▸ **Task directions**
Give back all of the data verbatim.

(Data records)
-- ==== Sys2Proof/Machine/HostSeq.lean ====
section
/-! DEFINITION. The host's sequence, one step of the host agent (spec/44_host_sequence.md R180 to R195): "one step per command it
sends and per response it reads" (R20). "The settle delay is no step at all" (R212). Then what a Transport failure does to it. -/

namespace Sys2Proof.Machine

/-- The bytes of a command handed to the Transport: Sync counts its attempt (R182); after Go the host is `DONE` and reads nothing
(R189). -/
def HostSide.sendIn (step : HStep) (cmd : Instr) (bs : List Byte) (h : HostSide) : HostSide :=
  match step with
  | .sync => { h.send cmd bs with attempts := h.attempts + 1 }
  | .go => { h with tx := h.tx ++ bs, progress := .done }
  | .info => h.send cmd bs
  | .pad => h.send cmd bs
  | .bounds => h.send cmd bs
  | .erase => h.send cmd bs
  | .write => h.send cmd bs
  | .sealImage => h.send cmd bs

/-- The host goes on from a step of the sequence to its next command and sends it (`ENC_CMD`, R121), or stops. -/
def hostSend (step : HStep) (s : State) : Result :=
  match s.host.next step with
  | .send h st cmd =>
    match encode cmd with
    | some bs => .next (s.withHost (h.sendIn st cmd bs))
    | none => .refused .illFormedCommand
  | .stop h => .next (s.withHost h)
  | .refuse r => .refused r

/-- R190, R182: the response to the command sent, read whole and decoded by `DEC_RESP` (R124); the host waits until its bytes are
there. -/
def hostRead (s : State) : Result :=
  match s.host.sent with
  | none => .next s
  | some cmd =>
    if s.host.unread.length < s.host.respLen cmd then .next s
    else
      let s1 := s.withHost (s.host.advance (s.host.respLen cmd))
      match decodeResp cmd (s.host.unread.take (s.host.respLen cmd)) with
      | .response r => exec r.toInstr s1
      | .protocolViolation =>
        match s.host.readTag with
        | some t => hostProtocolError t s1
        | none => .next s
      | .incomplete => .next s

/-- Whether the host reads, and does not send, in its next step: a step of the sequence reads when its command is sent; Pad and
Bounds send nothing (R180), and Go awaits nothing (R189). -/
def HostSide.reading (h : HostSide) (step : HStep) : Bool :=
  match step with
  | .pad => false
  | .bounds => false
  | .go => false
  | .sync => h.phase = .response
  | .info => h.phase = .response
  | .erase => h.phase = .response
  | .write => h.phase = .response
  | .sealImage => h.phase = .response

/-- R180: one step of the host. After `DONE` and after a fatal error it does nothing more (R191). -/
def hostStep (s : State) : Result :=
  match s.host.progress with
  | .done => .next s
  | .failed _ => .next s
  | .running step => if s.host.reading step then hostRead s else hostSend step s

/-- A failed `write` of a command: `TransportError`, but in Go, which "cannot itself fail the session" (R189, R195). `k` bytes
of the frame had left (assumption log 7). -/
def HostSide.failWrite (step : HStep) (bs : List Byte) (k : Nat) (h : HostSide) : HostSide :=
  match step with
  | .go => { h with tx := h.tx ++ bs.take k, progress := .done }
  | .sync | .info | .pad | .bounds | .erase | .write | .sealImage =>
    { h.fail (.transportError step) with tx := h.tx ++ bs.take k }

/-- The status bytes that the first read of R190 has taken when the second fails. -/
def HostSide.statusRead (h : HostSide) : Nat := if 4 ≤ h.unread.length then 4 else 0

/-- A failed `read`: a failed attempt in the Sync step (R182), `TransportError` elsewhere (R195). Of the bytes that had arrived for
it, `k` are consumed (X15: "any value"), beside the status where that had been read. -/
def HostSide.failRead (step : HStep) (k : Nat) (h : HostSide) : HostSide :=
  let h1 := h.advance (h.statusRead + min k (h.unread.length - h.statusRead))
  match step with
  | .sync => h1.attemptFailed
  | .info | .pad | .bounds | .erase | .write | .sealImage | .go => h1.fail (.transportError step)

/-- A Transport failure while the sequence is at a step: it meets a read that waits, or the `write` of the next command. -/
def HostSide.failIn (step : HStep) (k : Nat) (h : HostSide) : HostSide :=
  if h.reading step then
    match h.sent with
    | some cmd => if h.unread.length < h.respLen cmd then h.failRead step k else h
    | none => h
  else
    match h.next step with
    | .send h1 st cmd =>
      match encode cmd with
      | some bs => h1.failWrite st bs k
      | none => h
    | .stop _ => h
    | .refuse _ => h

/-- R195: a Transport failure on the host side. -/
def hostFail (k : Nat) (s : State) : State :=
  match s.host.progress with
  | .done => s
  | .failed _ => s
  | .running step => s.withHost (s.host.failIn step k)

end Sys2Proof.Machine
end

▸ **Your solution**
-- ==== Sys2Proof/Machine/HostSeq.lean ====
section
/-! DEFINITION. The host's sequence, one step of the host agent (spec/44_host_sequence.md R180 to R195): "one step per command it
sends and per response it reads" (R20). "The settle delay is no step at all" (R212). Then what a Transport failure does to it. -/

namespace Sys2Proof.Machine

/-- The bytes of a command handed to the Transport: Sync counts its attempt (R182); after Go the host is `DONE` and reads nothing
(R189). -/
def HostSide.sendIn (step : HStep) (cmd : Instr) (bs : List Byte) (h : HostSide) : HostSide :=
  match step with
  | .sync => { h.send cmd bs with attempts := h.attempts + 1 }
  | .go => { h with tx := h.tx ++ bs, progress := .done }
  | .info => h.send cmd bs
  | .pad => h.send cmd bs
  | .bounds => h.send cmd bs
  | .erase => h.send cmd bs
  | .write => h.send cmd bs
  | .sealImage => h.send cmd bs

/-- The host goes on from a step of the sequence to its next command and sends it (`ENC_CMD`, R121), or stops. -/
def hostSend (step : HStep) (s : State) : Result :=
  match s.host.next step with
  | .send h st cmd =>
    match encode cmd with
    | some bs => .next (s.withHost (h.sendIn st cmd bs))
    | none => .refused .illFormedCommand
  | .stop h => .next (s.withHost h)
  | .refuse r => .refused r

/-- R190, R182: the response to the command sent, read whole and decoded by `DEC_RESP` (R124); the host waits until its bytes are
there. -/
def hostRead (s : State) : Result :=
  match s.host.sent with
  | none => .next s
  | some cmd =>
    if s.host.unread.length < s.host.respLen cmd then .next s
    else
      let s1 := s.withHost (s.host.advance (s.host.respLen cmd))
      match decodeResp cmd (s.host.unread.take (s.host.respLen cmd)) with
      | .response r => exec r.toInstr s1
      | .protocolViolation =>
        match s.host.readTag with
        | some t => hostProtocolError t s1
        | none => .next s
      | .incomplete => .next s

/-- Whether the host reads, and does not send, in its next step: a step of the sequence reads when its command is sent; Pad and
Bounds send nothing (R180), and Go awaits nothing (R189). -/
def HostSide.reading (h : HostSide) (step : HStep) : Bool :=
  match step with
  | .pad => false
  | .bounds => false
  | .go => false
  | .sync => h.phase = .response
  | .info => h.phase = .response
  | .erase => h.phase = .response
  | .write => h.phase = .response
  | .sealImage => h.phase = .response

/-- R180: one step of the host. After `DONE` and after a fatal error it does nothing more (R191). -/
def hostStep (s : State) : Result :=
  match s.host.progress with
  | .done => .next s
  | .failed _ => .next s
  | .running step => if s.host.reading step then hostRead s else hostSend step s

/-- A failed `write` of a command: `TransportError`, but in Go, which "cannot itself fail the session" (R189, R195). `k` bytes
of the frame had left (assumption log 7). -/
def HostSide.failWrite (step : HStep) (bs : List Byte) (k : Nat) (h : HostSide) : HostSide :=
  match step with
  | .go => { h with tx := h.tx ++ bs.take k, progress := .done }
  | .sync | .info | .pad | .bounds | .erase | .write | .sealImage =>
    { h.fail (.transportError step) with tx := h.tx ++ bs.take k }

/-- The status bytes that the first read of R190 has taken when the second fails. -/
def HostSide.statusRead (h : HostSide) : Nat := if 4 ≤ h.unread.length then 4 else 0

/-- A failed `read`: a failed attempt in the Sync step (R182), `TransportError` elsewhere (R195). Of the bytes that had arrived for
it, `k` are consumed (X15: "any value"), beside the status where that had been read. -/
def HostSide.failRead (step : HStep) (k : Nat) (h : HostSide) : HostSide :=
  let h1 := h.advance (h.statusRead + min k (h.unread.length - h.statusRead))
  match step with
  | .sync => h1.attemptFailed
  | .info | .pad | .bounds | .erase | .write | .sealImage | .go => h1.fail (.transportError step)

/-- A Transport failure while the sequence is at a step: it meets a read that waits, or the `write` of the next command. -/
def HostSide.failIn (step : HStep) (k : Nat) (h : HostSide) : HostSide :=
  if h.reading step then
    match h.sent with
    | some cmd => if h.unread.length < h.respLen cmd then h.failRead step k else h
    | none => h
  else
    match h.next step with
    | .send h1 st cmd =>
      match encode cmd with
      | some bs => h1.failWrite st bs k
      | none => h
    | .stop _ => h
    | .refuse _ => h

/-- R195: a Transport failure on the host side. -/
def hostFail (k : Nat) (s : State) : State :=
  match s.host.progress with
  | .done => s
  | .failed _ => s
  | .running step => s.withHost (s.host.failIn step k)

end Sys2Proof.Machine
end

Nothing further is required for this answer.